Back-to-back stem-and-leaf: Compares two data sets side by side sharing the same stems; leaves go left and right.

Classifying Data

Every piece of data we collect belongs to a specific type. Choosing the correct type determines which displays and statistics are appropriate.

Category	Type	Description	Examples	Best Display
Categorical	Nominal	Named groups — no natural order	Eye colour, blood type, suburb	Bar chart, pie chart
Categorical	Ordinal	Named groups — natural order exists	Satisfaction (1–5), grade (A/B/C), size (S/M/L)	Bar chart, ordered frequency table
Numerical	Discrete	Counted — only specific values possible	Number of children, goals scored, shoe size	Dot plot, stem-and-leaf, bar chart
Numerical	Continuous	Measured — any value in a range	Height, temperature, time, mass	Histogram, stem-and-leaf

Statistical Displays

Common displays used in General Maths:

Dot plot — best for small datasets; shows every individual value; reveals clusters, gaps and outliers
Stem-and-leaf plot — shows shape and retains individual values; stems are tens, leaves are units
Bar chart — for categorical data; bars are separated by gaps
Histogram — for continuous data grouped into class intervals; bars touch (no gaps)
Frequency table — organises data into classes; can calculate totals and percentages

SVG 1 — Dot Plot: {2, 3, 3, 4, 4, 4, 5, 5, 6, 7}

SVG 2 — Histogram: Class intervals vs Frequency

Note: bars in a histogram touch — no gaps between them.

Worked Example 1 — Classifying Variables

Classify each variable as nominal, ordinal, discrete or continuous:

Variable	Type	Reason
Favourite sport	Nominal	Categories with no natural order
Movie rating (1–5 stars)	Ordinal	Ordered categories; cannot add or subtract ratings meaningfully
Number of siblings	Discrete	Counted; only whole number values possible
Weight of a parcel	Continuous	Measured; can take any value in a range
Postcode	Nominal	Labels only — arithmetic on postcodes is meaningless
Length of a fish	Continuous	Measured; infinite possible values in any interval

Worked Example 2 — Frequency Table and Distribution Shape

The ages of 34 party guests were recorded. Frequency table:

Age group	Frequency	Relative frequency
10–14	3	3/34 ≈ 8.8%
15–19	7	7/34 ≈ 20.6%
20–24	12	12/34 ≈ 35.3%
25–29	8	8/34 ≈ 23.5%
30–34	4	4/34 ≈ 11.8%
Total	34	100%

Distribution shape: The frequencies rise from the 10–14 group, peak at 20–24, then fall. This is approximately symmetric (mound-shaped/bell-shaped), with the peak in the middle class.
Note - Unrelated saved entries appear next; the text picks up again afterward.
/-- MSIX_RAISE: vectors 3 to 63. -/
def State.msixRaise (s : State) (v : Word) : State :=
  (List.range 61).foldl (fun s i => if bit v (i + 3) then s.msix (i + 3) else s) s

/-- HOT_RESET: configuration space, Table 18-4 and the telemetry block; neither the chip nor the job (R538, Table 23-9). -/
def State.hotReset (s : State) : State :=
  { s with hif := { s.hif with exit := 0, cmdq := {}, cplq := {}, evq := {}, evlost := 0, evunrep := 0, bme := false, msixEn := false, msixPba := [], msixTab := [], bar := s.hif.bar.filter fun q => !q.read }
           tel := {} }

/-- The endpoint answers with Request Retry Status (R559, R561). -/
def State.retries (s : State) : Bool := decide (s.brg.phase ≤ 2) && !s.brg.pushing && s.hif.dev != 3

/-- CONFIG_REQUEST: a read, or a write of Bus Master Enable or the MSI-X enable; none in cold reset. -/
def State.configRequest (s : State) (bme msix : Option Bool) : State :=
  if s.brg.phase = 0 then s
  else if s.retries then s.setHif (s.hif.send (.cfg true 0 0))
  else
    let h := { s.hif with bme := bme.getD s.hif.bme, msixEn := msix.getD s.hif.msixEn }
    let h1 := h.send (.cfg false Config.vendorId (partDevid s.fuses.part))
    let h2 := if h1.bme ∧ h1.msixEn then (h1.msixPba.foldl (fun h v => h.msix v) { h1 with msixPba := [] }) else h1
    s.setHif (h2.flushOwed h2.owed.length)

/-! ## The commands -/

/-- HBM_ACCEPT (R437, R438). -/
def execHbmAccept (h : Fin 6) (j : Fin 16) (mesh : Bool) (x : Ecc) (s : State) : Out := .next (s.hbmAccept h.val j.val mesh x)
/-- CMD_FETCH (R546). -/
def execCmdFetch (x : HCmd) (s : State) : Out := .next (s.cmdFetch x)
/-- QUERY (R547). -/
def execQuery (s : State) : Out := .next s.query
/-- MAP (R543). -/
def execMap (s : State) : Out := .next s.map
/-- STOP (R553). -/
def execStop (s : State) : Out := .next s.stop
/-- JOB_EXIT_WRITE (R655). -/
def execJobExitWrite (v : Word) (s : State) : Out := .next (s.jobExit v)
/-- HOST_WINDOW_FLUSH_READ (R431). -/
def execHostWindowFlushRead (s : State) : Out := .next s.flushRead
/-- HOST_WINDOW_READ_COMPLETION (R431). -/
def execHostWindowReadCompletion (tag : Nat) (data : List Byte) (status : Nat) (ep : Bool) (s : State) : Out := .next (s.readCompletion tag data status ep)
/-- DOORBELL_WRITE (R544). -/
def execDoorbellWrite (n : CoreId) (v : Word) (s : State) : Out := .next (s.doorbell n.val v)
/-- DOORBELL_DELIVERY (R432). -/
def execDoorbellDelivery (s : State) : Out := .next s.bellDelivery
/-- HOT_RESET (R538). -/
def execHotReset (s : State) : Out := .next s.hotReset
/-- HOST_RING_ENABLE (R546). -/
def execHostRingEnable (r : Fin 3) (v : Word) (s : State) : Out := .next (s.ringCfg r.val v)
/-- HOST_BAR2_READ (R540). -/
def execHostBar2Read (a len : Nat) (x : Ecc) (s : State) : Out := .next (s.hostPush { bar4 := false, read := true, addr := a, len := len } x)
/-- HOST_BAR2_WRITE (R540). -/
def execHostBar2Write (a : Nat) (data : List Byte) (ep : Bool) (x : Ecc) (s : State) : Out := .next (s.hostPush { bar4 := false, read := false, addr := a, len := data.length, data := data, ep := ep } x)
/-- HOST_BAR4_READ (R541). -/
def execHostBar4Read (a len : Nat) (s : State) : Out := .next (s.hostPush { bar4 := true, read := true, addr := a, len := len } {})
/-- HOST_BAR4_WRITE (R541). -/
def execHostBar4Write (a : Nat) (data : List Byte) (ep : Bool) (s : State) : Out := .next (s.hostPush { bar4 := true, read := false, addr := a, len := data.length, data := data, ep := ep } {})
/-- MSIX_RAISE (R545). -/
def execMsixRaise (v : Word) (s : State) : Out := .next (s.msixRaise v)
/-- CONFIG_REQUEST (R561). -/
def execConfigRequest (bme msix : Option Bool) (s : State) : Out := .next (s.configRequest bme msix)
/-- LOG_MIRROR (R639). -/
def execLogMirror (s : State) : Out := .next s.mirror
If most values were in the lower age groups and a few in the higher groups, we would say the distribution is positively skewed (tail to the right).

Hot Tip: For a histogram, the x-axis shows class intervals (continuous ranges), and bars must touch — no gaps. A bar chart for categorical data has gaps between bars. Mixing these up is one of the most common errors in Statistics. Ask yourself: “Is the data a measurement or a category?”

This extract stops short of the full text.